I have matrix: $A=\begin{pmatrix} 5 & 1 & 0 \\ 0 & 5 & 0 \\ 0 & 0 & 5 \end{pmatrix}$I found 2 eigenvectors: $\vec{v_{1} } =\begin{pmatrix} 1 \\ 0 \\ 0 \end{pmatrix} \vec{v_{2} } =\begin{pmatrix} 0 \\ 0 \\ 1 \end{pmatrix}$Formula for generalized eigenvector is: $\left(A-\lambda I\right)\vec{x}=\vec{v}$How do I find generalized eigenvector and how do I know how much of them there are?If I put in this formula, I get $x_2=1$(for 1. eigenvector) and $x_2=0$ (for 2. eigenvector)?

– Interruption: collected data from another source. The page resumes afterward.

-- ==== Sys2Proof/Certificates/Slice0/Obligations.lean ====
section
/-!
DEFINITION. The statements for the provers, one definition each, in the order of OBLIGATIONS.json.
-/

open Sys2Proof Sys2Proof.Machine

/-! ## Encoding -/

/-- R80: "encode (rule R81) followed by decode is the identity on commands", for every command and every operand value. -/
def Obligations.DecodeOfEncodeIsIdentity : Prop := ∀ i : Instr, decode (encode i) = .ok i

/-- R73 and R84: the words the decoder refuses are exactly those with bit 27 or bit 23 set or with one of the seven reserved
opcodes. -/
def Obligations.RefusedWordsAreTheReservedOnes : Prop :=
  ∀ w : Word, (∀ i, decode w ≠ .ok i) ↔
    (w.getLsbD 27 = true ∨ w.getLsbD 23 = true ∨
      w.extractLsb' 28 4 ∈ [0x0#4, 0x6#4, 0x7#4, 0xC#4, 0xD#4, 0xE#4, 0xF#4])

/-- R75: a word that differs from a legal one only in fields its command does not read is the same command; those fields are
still latched; an assembler writes 0 in them. -/
def Obligations.UnreadFieldsAreIgnoredAndLatched : Prop :=
  ∀ (w w' : Word) (i : Instr), decode w = .ok i → w' &&& readMask i = w &&& readMask i →
    decode w' = .ok i ∧
    (∀ (s : State) (limit : Count),
      let t := s.accept w' limit
      t.lat.op = w'.extractLsb' 28 4 ∧ t.lat.ap = w'.extractLsb' 26 1 ∧ t.lat.dir = w'.extractLsb' 24 2 ∧
      t.lat.addr = w'.extractLsb' 16 7 ∧ t.lat.reg = w'.extractLsb' 8 8 ∧ t.lat.data = w'.extractLsb' 0 8) ∧
    encode i &&& ~~~ (readMask i) = 0#32

/-- R72: "a word `w` selects the row when `w & mask == match`", and what it then is, by `op` alone, with its operands taken
from the fields at their places. -/
def Obligations.TableRowSelectsItsCommand : Prop :=
  (∀ w : Word, legalWord w = true ↔ ∃ i, decode w = .ok i) ∧
  ∀ (w : Word) (i : Instr), decode w = .ok i →
    (∃ r ∈ opcodeRows, r.op = i.opcode ∧ ∀ q ∈ opcodeRows, (q.selects w = true ↔ q = r)) ∧
    i = (match i with
      | .start _ _ => .start (w.extractLsb' 16 7) (w.extractLsb' 24 2)
      | .rstart _ _ => .rstart (w.extractLsb' 16 7) (w.extractLsb' 24 2)
      | .stop => .stop
      | .send _ => .send (w.extractLsb' 0 8)
      | .recv _ => .recv (if w.getLsbD 26 then .nack else .ack)
      | .wrreg _ _ _ => .wrreg (w.extractLsb' 16 7) (w.extractLsb' 8 8) (w.extractLsb' 0 8)
      | .rdreg _ _ => .rdreg (w.extractLsb' 16 7) (w.extractLsb' 8 8)
      | .wrbyte _ _ => .wrbyte (w.extractLsb' 16 7) (w.extractLsb' 0 8)
      | .rdbyte _ => .rdbyte (w.extractLsb' 16 7))
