-- ==== Sys2Proof/Laws/Memory.lean ====
section
/-!
SUPPORT. The laws of the slave memory: read after write, and that a write keeps the canonical form.
-/

namespace Sys2Proof.Machine.Memory

/-- A wider lower bound is a weaker claim. -/
theorem wfFrom_mono {lo lo' : Nat} (h : lo' ≤ lo) : ∀ {m : Memory}, wfFrom lo m = true → wfFrom lo' m = true
  | [], _ => rfl
  | (k, v) :: m, hm => by
    simp only [wfFrom, Bool.and_eq_true, decide_eq_true_eq] at hm ⊢
    exact ⟨by omega, hm.2⟩

/-- A list whose addresses start above `a` has no entry at `a`. -/
theorem read_of_lt {lo a : Nat} (h : a < lo) : ∀ {m : Memory}, wfFrom lo m = true → read m a = 0#8
  | [], _ => rfl
  | (k, v) :: m, hm => by
    simp only [wfFrom, Bool.and_eq_true, decide_eq_true_eq] at hm
    have hk : a ≠ k := by omega
    simp only [read, hk, if_false]
    exact read_of_lt (lo := k + 1) (by omega) hm.2.2.2

/-- A write keeps the canonical form, at every lower bound not above the address written. -/
theorem wfFrom_write {a : Nat} (b : Byte) (ha : a < 256) :
    ∀ {m : Memory} {lo : Nat}, lo ≤ a → wfFrom lo m = true → wfFrom lo (write m a b) = true
  | [], lo, hlo, _ => by
    unfold write
    split
    · rfl
    · next hb => simp [wfFrom, hlo, ha, hb]
  | (k, v) :: m, lo, hlo, hm => by
    have hm' := hm
    simp only [wfFrom, Bool.and_eq_true, decide_eq_true_eq] at hm'
    obtain ⟨h1, h2, h3, h4⟩ := hm'
    unfold write
    split
    · next hlt =>
      split
      · exact hm
      · next hb =>
        simp only [wfFrom, Bool.and_eq_true, decide_eq_true_eq]
        exact ⟨hlo, ha, hb, by omega, h2, h3, h4⟩
    · split
      · next heq =>
        split
        · exact wfFrom_mono (by omega) h4
        · next hb =>
          simp only [wfFrom, Bool.and_eq_true, decide_eq_true_eq]
          exact ⟨hlo, ha, hb, heq ▸ h4⟩
      · simp only [wfFrom, Bool.and_eq_true, decide_eq_true_eq]
        exact ⟨h1, h2, h3, wfFrom_write b ha (by omega) h4⟩

/-- A write keeps the canonical form. -/
theorem wf_write {m : Memory} {a : Nat} (b : Byte) (ha : a < 256) (h : m.wf = true) : (m.write a b).wf = true :=
  wfFrom_write b ha (Nat.zero_le a) h

/-- Reading the address written gives the byte written. -/
theorem read_write_same {a : Nat} (b : Byte) :
    ∀ {m : Memory} {lo : Nat}, wfFrom lo m = true → read (write m a b) a = b
  | [], _, _ => by
    unfold write
    split
    · next hb => rw [hb]; rfl
    · simp [read]
  | (k, v) :: m, lo, hm => by
    simp only [wfFrom, Bool.and_eq_true, decide_eq_true_eq] at hm
    obtain ⟨h1, h2, h3, h4⟩ := hm
    unfold write
    split
    · next hlt =>
      split
      · next hb =>
        have hk : a ≠ k := by omega
        simp only [read, hk, if_false, hb]
        exact read_of_lt (lo := k + 1) (by omega) h4
      · simp [read]
    · split
      · next heq =>
        split
        · next hb => rw [hb]; exact read_of_lt (lo := k + 1) (by omega) h4
        · simp [read]
      · next hne =>
        simp only [read, hne, if_false]
        exact read_write_same b h4

/-- A write leaves every other address alone. -/
theorem read_write_other {a c : Nat} (b : Byte) (hc : c ≠ a) :
    ∀ {m : Memory} {lo : Nat}, wfFrom lo m = true → read (write m a b) c = read m c
  | [], _, _ => by
    unfold write
    split
    · rfl
    · simp [read, hc]
  | (k, v) :: m, lo, hm => by
    simp only [wfFrom, Bool.and_eq_true, decide_eq_true_eq] at hm
    obtain ⟨h1, h2, h3, h4⟩ := hm
    unfold write
    split
    · split
      · rfl
      · simp [read, hc]
    · split
      · next heq =>
        split
        · have hk : c ≠ k := by omega
          simp [read, hk]
        · have hk : c ≠ k := by omega
          simp [read, hk, hc]
      · simp only [read]
        split
        · rfl
        · exact read_write_other b hc h4

end Sys2Proof.Machine.Memory
end

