-- ==== Sys2Proof/Laws/Contract.lean ====
section
/-!
SUPPORT. Runs of adapter events with an adapter, and what stays true along them.
-/

namespace Sys2Proof.Machine.Adapter

variable {A : Adapter} {e e' e'' : A.State} {ev : Event} {evs evs' : List Event}

theorem Quiet.trans (h : A.Quiet e e') (h' : A.Quiet e' e'') : A.Quiet e e'' := by
  induction h with
  | refl => exact h'
  | own act e e1 e2 ho hm _ ih => exact .own act e e1 _ ho hm (ih h')
  | read e e1 e2 b hm _ ih => exact .read e e1 _ b hm (ih h')

/-- What every move of the environment's own keeps stays true while nothing but own moves and status reads happens. -/
theorem Quiet.keeps (pure : A.StatusReadsPure) (P : A.State → Prop)
    (own : ∀ act e e', act.own = true → A.move act e e' → P e → P e') (h : A.Quiet e e') : P e → P e' := by
  induction h with
  | refl => exact id
  | own act e e1 e2 ho hm _ ih => exact fun hp => ih (own act e e1 ho hm hp)
  | read e e1 e2 b hm _ ih => exact fun hp => ih ((pure e e1 b hm).1 ▸ hp)

/-- With no event left, only moves of the environment's own happen. -/
theorem Plays.nil_inv (h : A.Plays e [] e') : A.Quiet e e' := by
  generalize hn : ([] : List Event) = l at h
  induction h with
  | nil e => exact .refl e
  | own act e e1 e2 evs ho hm _ ih => exact .own act e e1 e2 ho hm (ih hn)
  | event => cases hn

/-- The next event, with what happens before it and after it. -/
theorem Plays.cons_inv (h : A.Plays e (ev :: evs) e') :
    ∃ e1 e2, A.Quiet e e1 ∧ A.move (.engine ev) e1 e2 ∧ A.Plays e2 evs e' := by
  generalize hn : ev :: evs = l at h
  induction h with
  | nil e => cases hn
  | own act e e1 e2 evs ho hm _ ih =>
    obtain ⟨a, b, hq, hr⟩ := ih hn
    exact ⟨a, b, .own act e e1 a ho hm hq, hr⟩
  | event e e1 e2 ev evs hm hp _ =>
    cases hn
    exact ⟨e, e1, .refl e, hm, hp⟩

theorem Plays.append (h : A.Plays e evs e') (h' : A.Plays e' evs' e'') : A.Plays e (evs ++ evs') e'' := by
  induction h with
  | nil e => exact h'
  | own act e e1 e2 evs ho hm _ ih => exact .own act e e1 _ _ ho hm (ih h')
  | event e e1 e2 ev evs hm _ ih => exact .event e e1 _ ev _ hm (ih h')

/-- Two runs, one after the other. -/
theorem Plays.append_inv (h : A.Plays e (evs ++ evs') e'') : ∃ e', A.Plays e evs e' ∧ A.Plays e' evs' e'' := by
  generalize hn : evs ++ evs' = l at h
  induction h generalizing evs with
  | nil e =>
    obtain ⟨rfl, rfl⟩ := List.append_eq_nil_iff.1 hn
    exact ⟨e, .nil e, .nil e⟩
  | own act e e1 e2 l ho hm _ ih =>
    obtain ⟨m, h1, h2⟩ := ih hn
    exact ⟨m, .own act e e1 m _ ho hm h1, h2⟩
  | event e e1 e2 ev l hm hp ih =>
    cases evs with
    | nil =>
      cases hn
      exact ⟨e, .nil e, .event e e1 e2 ev l hm hp⟩
    | cons =>
      cases hn
      obtain ⟨m, h1, h2⟩ := ih rfl
      exact ⟨m, .event e e1 m _ _ hm h1, h2⟩

/-- Status reads with nothing but moves of the environment's own between them. -/
theorem Plays.reads_inv {bs : List Byte} (h : A.Plays e (bs.map .readStatus) e') : A.Quiet e e' := by
  induction bs generalizing e with
  | nil => exact h.nil_inv
  | cons b bs ih =>
    obtain ⟨e1, e2, hq, hm, hp⟩ := h.cons_inv
    exact hq.trans (.read e1 e2 e' b hm (ih hp))

end Sys2Proof.Machine.Adapter
end

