-- ==== Sys2Proof/Laws/Sequencer.lean ====
section
/-!
SUPPORT. The engine event by event (10_state.md R37) does what the primitive steps do: one lemma for a wait, one for the address
phase, one for each primitive, one for a list of primitives.
-/

namespace Sys2Proof.Machine

/-- The latches of a word that decodes hold the command it decodes to (R18, R35). -/
theorem latches_of_decode {w : Word} {i : Instr} (h : decode w = .ok i) : (latchesOf w).instr? = some i := by
  have h := (decode_ok_fields h).2.2
  unfold decodeOp at h
  unfold Latches.instr? latchesOf
  dsimp only
  split at h <;> first
    | (next hop => cases h; simp only [hop])
    | cases h

/-- At rest the engine stays. -/
theorem runEngine_rest {s : State} (h : ¬ s.busy = true) (n : Nat) : runEngine n s = s := by
  cases n with
  | zero => rfl
  | succ n => show (if s.busy then _ else s) = s; rw [if_neg h]

theorem runEngine_add (m n : Nat) (s : State) : runEngine (m + n) s = runEngine n (runEngine m s) := by
  induction m generalizing s with
  | zero => simp [runEngine]
  | succ m ih =>
    by_cases h : s.busy = true
    · rw [show m + 1 + n = (m + n) + 1 by omega]
      show (if s.busy then runEngine (m + n) (engineStep s) else s) = runEngine n
          (if s.busy then runEngine m (engineStep s) else s)
      rw [if_pos h, if_pos h, ih]
    · rw [runEngine_rest h, runEngine_rest h, runEngine_rest h]

theorem runEngine_one {s : State} (h : s.busy = true) : runEngine 1 s = engineStep s := by
  unfold runEngine; rw [if_pos h]; rfl

theorem run_step {s : State} (h : s.busy = true) (n : Nat) : runEngine (n + 1) s = runEngine n (engineStep s) := by
  rw [show runEngine (n+1) s = if s.busy then runEngine n (engineStep s) else s from rfl, if_pos h]

theorem latchReturnsByte_congr {s t : State} (h : t.lat = s.lat) : t.latchReturnsByte =
    s.latchReturnsByte := by unfold State.latchReturnsByte; rw [h]

theorem currentPrim_congr {s t : State} (h1 : t.lat = s.lat) (h2 : t.stepIx = s.stepIx) : t.currentPrim = s.currentPrim := by
  unfold State.currentPrim State.prims; rw [h1, h2]

/-- A wait does not depend on the position. -/
theorem pollLoop_pos (f : CompletionFlag) (k : Nat) (s : State) (x : SeqPos) :
    State.pollLoop f k { s with pos := x } = ((State.pollLoop f k s).1, { (State.pollLoop f k s).2 with pos := x }) := by
  induction k generalizing s with
  | zero => rfl
  | succ k ih =>
    unfold State.pollLoop
    have : ({ s with pos := x } : State).pollOnce = { s.pollOnce with pos := x } := rfl
    rw [this]
    by_cases h : f.seenIn s.pollOnce.sample = true
    · rw [if_pos h, if_pos (by exact h)]
    · rw [if_neg h, if_neg (by exact h)]; exact ih _

theorem engine_poll {s : State} {p} (hp : s.pos = .poll) (hc : s.currentPrim = some p) : engineStep s = pollStep p s := by
  unfold engineStep; rw [hc]; dsimp only; rw [hp]
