/-- Settles O22: the ends of the step SEND are the ends of the command. After the write the wait expired or saw the flag;
`S` is then the last sample it read, and the acknowledgment in that sample tells Nack from Ok. -/
theorem sendEndsAsItsRuleSays : Obligations.SendEndsAsItsRuleSays := by
  intro x s
  rw [exec_send]
  have hends := sendStep_spec x s
  generalize sendStep x s = r at hends
  cases hends with
  | busBusy t b hb hsample hdid hcnt =>
    exact ⟨_, _, rfl, hdid.ran_respond _ _, .inl ⟨b, hb, rfl, hdid.answered _ _, hdid.phase, hcnt, hsample⟩⟩
  | expired t b0 bs hb hw hdid hcnt =>
    exact ⟨_, _, rfl, hdid.ran_respond _ _,
      .inr (.inl ⟨b0, bs, hb, hw, rfl, hdid.answered _ _, hdid.phase, hcnt, hdid.sample_of_wait⟩)⟩
  | acked t b0 bs b hb hw hack hdid hcnt
  | nack t b0 bs b hb hw hack hdid hcnt =>
    refine ⟨_, _, rfl, hdid.ran_respond _ _, .inr (.inr ⟨b0, bs, b, hb, hw, rfl, ?_, hdid.phase, ?_, ?_⟩)⟩
    · rw [hack]
      exact hdid.answered _ _
    · exact hcnt ▸ hw.toNat_count
    · exact hdid.sample_of_wait.trans (by simp)

end Sys2Proof.Machine
end

section
/-!
The command word (30_encoding.md R67 to R75): a word is its fields, the decoder reads the opcode and then the operands at
their places, and the rows of the opcode map say the same by mask and match.
-/

namespace Sys2Proof

/-- The fields of R67 make up the whole word. -/
theorem word_ext {w v : Word} (hop : fieldOp w = fieldOp v) (hz1 : fieldZ1 w = fieldZ1 v) (hap : fieldAp w = fieldAp v)
    (hdir : fieldDir w = fieldDir v) (hz0 : fieldZ0 w = fieldZ0 v) (haddr : fieldAddr w = fieldAddr v)
    (hreg : fieldReg w = fieldReg v) (hdata : fieldData w = fieldData v) : w = v := by
  apply BitVec.eq_of_toNat_eq
  simp only [fieldOp, fieldZ1, fieldAp, fieldDir, fieldZ0, fieldAddr, fieldReg, fieldData, BitVec.toNat_eq,
    BitVec.extractLsb'_toNat, Nat.shiftRight_eq_div_pow] at hop hz1 hap hdir hz0 haddr hreg hdata
  omega

/-- A field the mask covers is the same in two words that agree under the mask. -/
theorem extractLsb'_eq_of_mask {w v m : Word} (h : v &&& m = w &&& m) (k n : Nat)
    (hm : m.extractLsb' k n = BitVec.allOnes n) : v.extractLsb' k n = w.extractLsb' k n := by
  have := congrArg (·.extractLsb' k n) h
  simpa [BitVec.extractLsb'_and, hm] using this

/-! ### Decode of a word by its fields -/

/-- The command of the same row as `i`, with its operands taken from the fields of `w` (R72). -/
def Instr.operandsFrom (w : Word) : Instr → Instr
  | .start _ _ => .start (fieldAddr w) (fieldDir w)
  | .rstart _ _ => .rstart (fieldAddr w) (fieldDir w)
  | .stop => .stop
  | .send _ => .send (fieldData w)
  | .recv _ => .recv (policyOfCode (fieldAp w))
  | .wrreg _ _ _ => .wrreg (fieldAddr w) (fieldReg w) (fieldData w)
  | .rdreg _ _ => .rdreg (fieldAddr w) (fieldReg w)
  | .wrbyte _ _ => .wrbyte (fieldAddr w) (fieldData w)
  | .rdbyte _ => .rdbyte (fieldAddr w)

/-- `op` selects the command, and its operands are the word's fields (R68, R72). -/
theorem decodeOp_eq_ok_iff (w : Word) (i : Instr) :
    decodeOp w = .ok i ↔ fieldOp w = i.opcode ∧ i = i.operandsFrom w := by
  constructor
  · intro h
    unfold decodeOp at h
    split at h
    case h_10 => cases h
    all_goals
      next hop =>
        cases h
        exact ⟨BitVec.eq_of_toNat_eq hop, rfl⟩
  · rintro ⟨hop, hi⟩
    rw [hi]
    cases i <;> simp [decodeOp, hop, Instr.opcode, Instr.operandsFrom]

/-- The decoder accepts the words with zero reserved bits whose opcode and fields are the command's (R73, R80). -/
theorem decode_eq_ok_iff (w : Word) (i : Instr) :
    decode w = .ok i ↔ fieldZ1 w = 0#1 ∧ fieldZ0 w = 0#1 ∧ fieldOp w = i.opcode ∧ i = i.operandsFrom w := by
  rw [← decodeOp_eq_ok_iff]
  constructor
  · exact decode_ok_fields
  · rintro ⟨hz1, hz0, hop⟩
    simpa [decode, hz1, hz0] using hop

/-- The opcode and the operands of an encoded command are the command's own (R81). -/
theorem decode_encode (i : Instr) : decode (encode i) = .ok i := by
  rw [decode_eq_ok_iff]
  cases i <;> simp [encode, Instr.opcode, Instr.operandsFrom]

/-- Settles O1: the fields of a packed word are the packed operands, so the decoder finds the command it was packed from. -/
theorem decodeOfEncodeIsIdentity : Obligations.DecodeOfEncodeIsIdentity := decode_encode

/-- The opcode, the reserved bits and the operands a command takes lie under its read mask (R72, column "fields read"). -/
theorem decode_of_readMask {w v : Word} {i : Instr} (h : decode w = .ok i)
    (hm : v &&& Machine.readMask i = w &&& Machine.readMask i) : decode v = .ok i := by
  have hfield := extractLsb'_eq_of_mask hm
  have hop : fieldOp v = fieldOp w := hfield 28 4 (by cases i <;> simp [Machine.readMask])
  have hz1 : fieldZ1 v = fieldZ1 w := hfield 27 1 (by cases i <;> simp [Machine.readMask])
  have hz0 : fieldZ0 v = fieldZ0 w := hfield 23 1 (by cases i <;> simp [Machine.readMask])
  have hoperands : i.operandsFrom v = i.operandsFrom w := by
    have hdir := hfield 24 2
    have hap := hfield 26 1
    have haddr := hfield 16 7
    have hreg := hfield 8 8
    have hdata := hfield 0 8
    cases i <;> simp_all [Instr.operandsFrom, fieldAddr, fieldDir, fieldAp, fieldReg, fieldData, Machine.readMask]
  rw [decode_eq_ok_iff] at h ⊢
  rwa [hop, hz1, hz0, hoperands]

/-- An encoded command has 0 in the fields it does not take (R75, R81). -/
theorem encode_unread_zero (i : Instr) : encode i &&& ~~~ Machine.readMask i = 0#32 := by
  apply BitVec.eq_of_getLsbD_eq
  intro k hk
  cases i <;> simp only [encode, packCommand_eq_append, Machine.readMask, BitVec.getLsbD_and, BitVec.getLsbD_append] <;>
    interval_cases k <;> simp

/-- Settles O3: what the decoder reads of a word lies under the read mask of its command, acceptance latches every field of
the word, and the encoder packs 0 outside the mask. -/
theorem unreadFieldsAreIgnoredAndLatched : Obligations.UnreadFieldsAreIgnoredAndLatched := by
  intro w w' i h hm
  exact ⟨decode_of_readMask h hm, fun _ _ => ⟨rfl, rfl, rfl, rfl, rfl, rfl⟩, encode_unread_zero i⟩

/-! ### The opcode map (R72) -/

/-- The match of a row is its opcode, packed with zeros; the mask keeps the opcode and the reserved bits. -/
theorem row_mask_match : ∀ r ∈ opcodeRows, r.mask = 0xF8800000#32 ∧ r.matchBits = packCommand r.op 0 0 0 0 0 := by decide

/-- A row selects the words with zero reserved bits that have its opcode. -/
theorem selects_iff {r : OpcodeRow} (hr : r ∈ opcodeRows) (w : Word) :
    r.selects w = true ↔ fieldZ1 w = 0#1 ∧ fieldZ0 w = 0#1 ∧ fieldOp w = r.op := by
  obtain ⟨hmask, hmatch⟩ := row_mask_match r hr
  have hkept := extractLsb'_eq_of_mask (w := w) (v := w &&& 0xF8800000#32) (m := 0xF8800000#32)
    (by rw [BitVec.and_assoc, BitVec.and_self])
  have hop : fieldOp (w &&& 0xF8800000#32) = fieldOp w := hkept 28 4 (by decide)
  have hz1 : fieldZ1 (w &&& 0xF8800000#32) = fieldZ1 w := hkept 27 1 (by decide)
  have hz0 : fieldZ0 (w &&& 0xF8800000#32) = fieldZ0 w := hkept 23 1 (by decide)
  rw [OpcodeRow.selects, hmask, hmatch, beq_iff_eq]
  constructor
  · intro h
    rw [← hop, ← hz1, ← hz0, h]
    simp
  · rintro ⟨h1, h0, hr⟩
    apply word_ext
    · simp [hop, hr]
    · simp [hz1, h1]
    · rw [fieldAp_pack]
      simp [fieldAp, BitVec.extractLsb'_and]
    · rw [fieldDir_pack]
      simp [fieldDir, BitVec.extractLsb'_and]
    · simp [hz0, h0]
    · rw [fieldAddr_pack]
      simp [fieldAddr, BitVec.extractLsb'_and]
    · rw [fieldReg_pack]
      simp [fieldReg, BitVec.extractLsb'_and]
    · rw [fieldData_pack]
      simp [fieldData, BitVec.extractLsb'_and]

/-- A row is its opcode's only row. -/
theorem row_eq_of_op_eq : ∀ q ∈ opcodeRows, ∀ r ∈ opcodeRows, q.op = r.op → q = r := by decide

/-- Every command has a row (R72). -/
theorem exists_row (i : Instr) : ∃ r ∈ opcodeRows, r.op = i.opcode := by
  cases i <;> simp [opcodeRows, Instr.opcode]

/-- Every row is the row of a command (R72). -/
theorem exists_command : ∀ r ∈ opcodeRows, ∃ i : Instr, i.opcode = r.op := by
  simp only [opcodeRows, List.forall_mem_cons]
  exact ⟨⟨.start 0 0, rfl⟩, ⟨.rstart 0 0, rfl⟩, ⟨.stop, rfl⟩, ⟨.send 0, rfl⟩, ⟨.recv .ack, rfl⟩, ⟨.wrreg 0 0 0, rfl⟩,
    ⟨.rdreg 0 0, rfl⟩, ⟨.wrbyte 0 0, rfl⟩, ⟨.rdbyte 0, rfl⟩, by simp⟩

/-- Taking operands from a word keeps the row and is done once. -/
theorem operandsFrom_operandsFrom (w : Word) (i : Instr) : (i.operandsFrom w).operandsFrom w = i.operandsFrom w := by
  cases i <;> rfl

@[simp] theorem opcode_operandsFrom (w : Word) (i : Instr) : (i.operandsFrom w).opcode = i.opcode := by cases i <;> rfl

/-- A word is legal when some command decodes from it (R74). -/
theorem legalWord_iff (w : Word) : legalWord w = true ↔ ∃ i, decode w = .ok i := by
  rw [legalWord, List.any_eq_true]
  constructor
  · rintro ⟨r, hr, hsel⟩
    obtain ⟨hz1, hz0, hop⟩ := (selects_iff hr w).1 hsel
    obtain ⟨i, hi⟩ := exists_command r hr
    exact ⟨i.operandsFrom w, (decode_eq_ok_iff w _).2
      ⟨hz1, hz0, by rw [opcode_operandsFrom, hi, hop], (operandsFrom_operandsFrom w i).symm⟩⟩
  · rintro ⟨i, hi⟩
    obtain ⟨hz1, hz0, hop, -⟩ := (decode_eq_ok_iff w i).1 hi
    obtain ⟨r, hr, hri⟩ := exists_row i
    exact ⟨r, hr, (selects_iff hr w).2 ⟨hz1, hz0, hop.trans hri.symm⟩⟩

/-- Exactly the row of its command selects a legal word. -/
theorem only_row_selects {w : Word} {i : Instr} (h : decode w = .ok i) :
    ∃ r ∈ opcodeRows, r.op = i.opcode ∧ ∀ q ∈ opcodeRows, (q.selects w = true ↔ q = r) := by
  obtain ⟨hz1, hz0, hop, -⟩ := (decode_eq_ok_iff w i).1 h
  obtain ⟨r, hr, hri⟩ := exists_row i
  refine ⟨r, hr, hri, fun q hq => ?_⟩
  rw [selects_iff hq]
  constructor
  · rintro ⟨-, -, hq'⟩
    exact row_eq_of_op_eq q hq r hr (by rw [← hq', hop, hri])
  · rintro rfl
    exact ⟨hz1, hz0, hop.trans hri.symm⟩

/-- The 1-bit policy field as a bit of the word (R70). -/
theorem policyOfCode_fieldAp (w : Word) : policyOfCode (fieldAp w) = if w.getLsbD 26 then .nack else .ack := by
  have hbit : fieldAp w = 1#1 ↔ w.getLsbD 26 = true := extractLsb'_one_eq_one_iff w 26
  have hcode : policyOfCode (fieldAp w) = if fieldAp w = 1#1 then .nack else .ack := by
    generalize fieldAp w = c
    revert c
    decide
  simp only [hcode, hbit]

/-- Settles O4: a row is its opcode under the mask of the reserved bits, so it selects the words `decode` gives its command,
whose operands are the fields at their places. -/
theorem tableRowSelectsItsCommand : Obligations.TableRowSelectsItsCommand := by
  refine ⟨legalWord_iff, fun w i h => ⟨only_row_selects h, ?_⟩⟩
  have hi := ((decode_eq_ok_iff w i).1 h).2.2.2
  cases i with
  | recv p =>
    dsimp only
    rw [← policyOfCode_fieldAp]
    exact hi
  | _ => exact hi

/-- Settles O5: the fifteen words of R85. -/
theorem exampleWordsDecode : Obligations.ExampleWordsDecode := by
  unfold Obligations.ExampleWordsDecode
  decide

end Sys2Proof
end

section
/-!
The step of the machine (10_state.md R32 to R39): one equation for each move, what an engine step leaves alone, and the
statements about single steps.
-/

namespace Sys2Proof.Machine

/-! ### An engine step does not look at the inputs -/

/-- `s` under other inputs and with other moves to come. -/
def State.withInputs (p : Pins) (m : List Move) (s : State) : State := { s with pins := p, moves := m }
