-- ==== Sys2Proof/Decode.lean ====
section
/-! DEFINITION. The command that a word of the table spells. No row of spec/opcode_table.json gives bits ("fields" is
empty in every row), so no word spells a command; the part's own byte formats are in Machine/Bytes, Frames and
Operands. -/

namespace Sys2Proof

/-- The command the table's bits spell in a word: none, since no row of the table has bits. -/
def decodeTableWord (_nbits _w : Nat) : Option Instr :=
  none

end Sys2Proof
end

What will I do with $x_3$? Put the numbers I want or?

## marked as duplicate by JMoravitz, colormegone, Leucippus, Daniel W. Farlow, ShaileshMay 23 '16 at 1:45

Since A is 3x3 and linearly independent, you will have 3 (generalized) eigenvectors. Assuming that $x_1,\vec{v_1}$ and $x_2, \vec{v_2}$ are correct, then you'll have one more pair of a generalized eigenvalue and generalized eigenvector, $x_3,\vec{v_3}$. You can find this by pair solving $(A-x_3 I)^2 \vec{v_3} = 0$.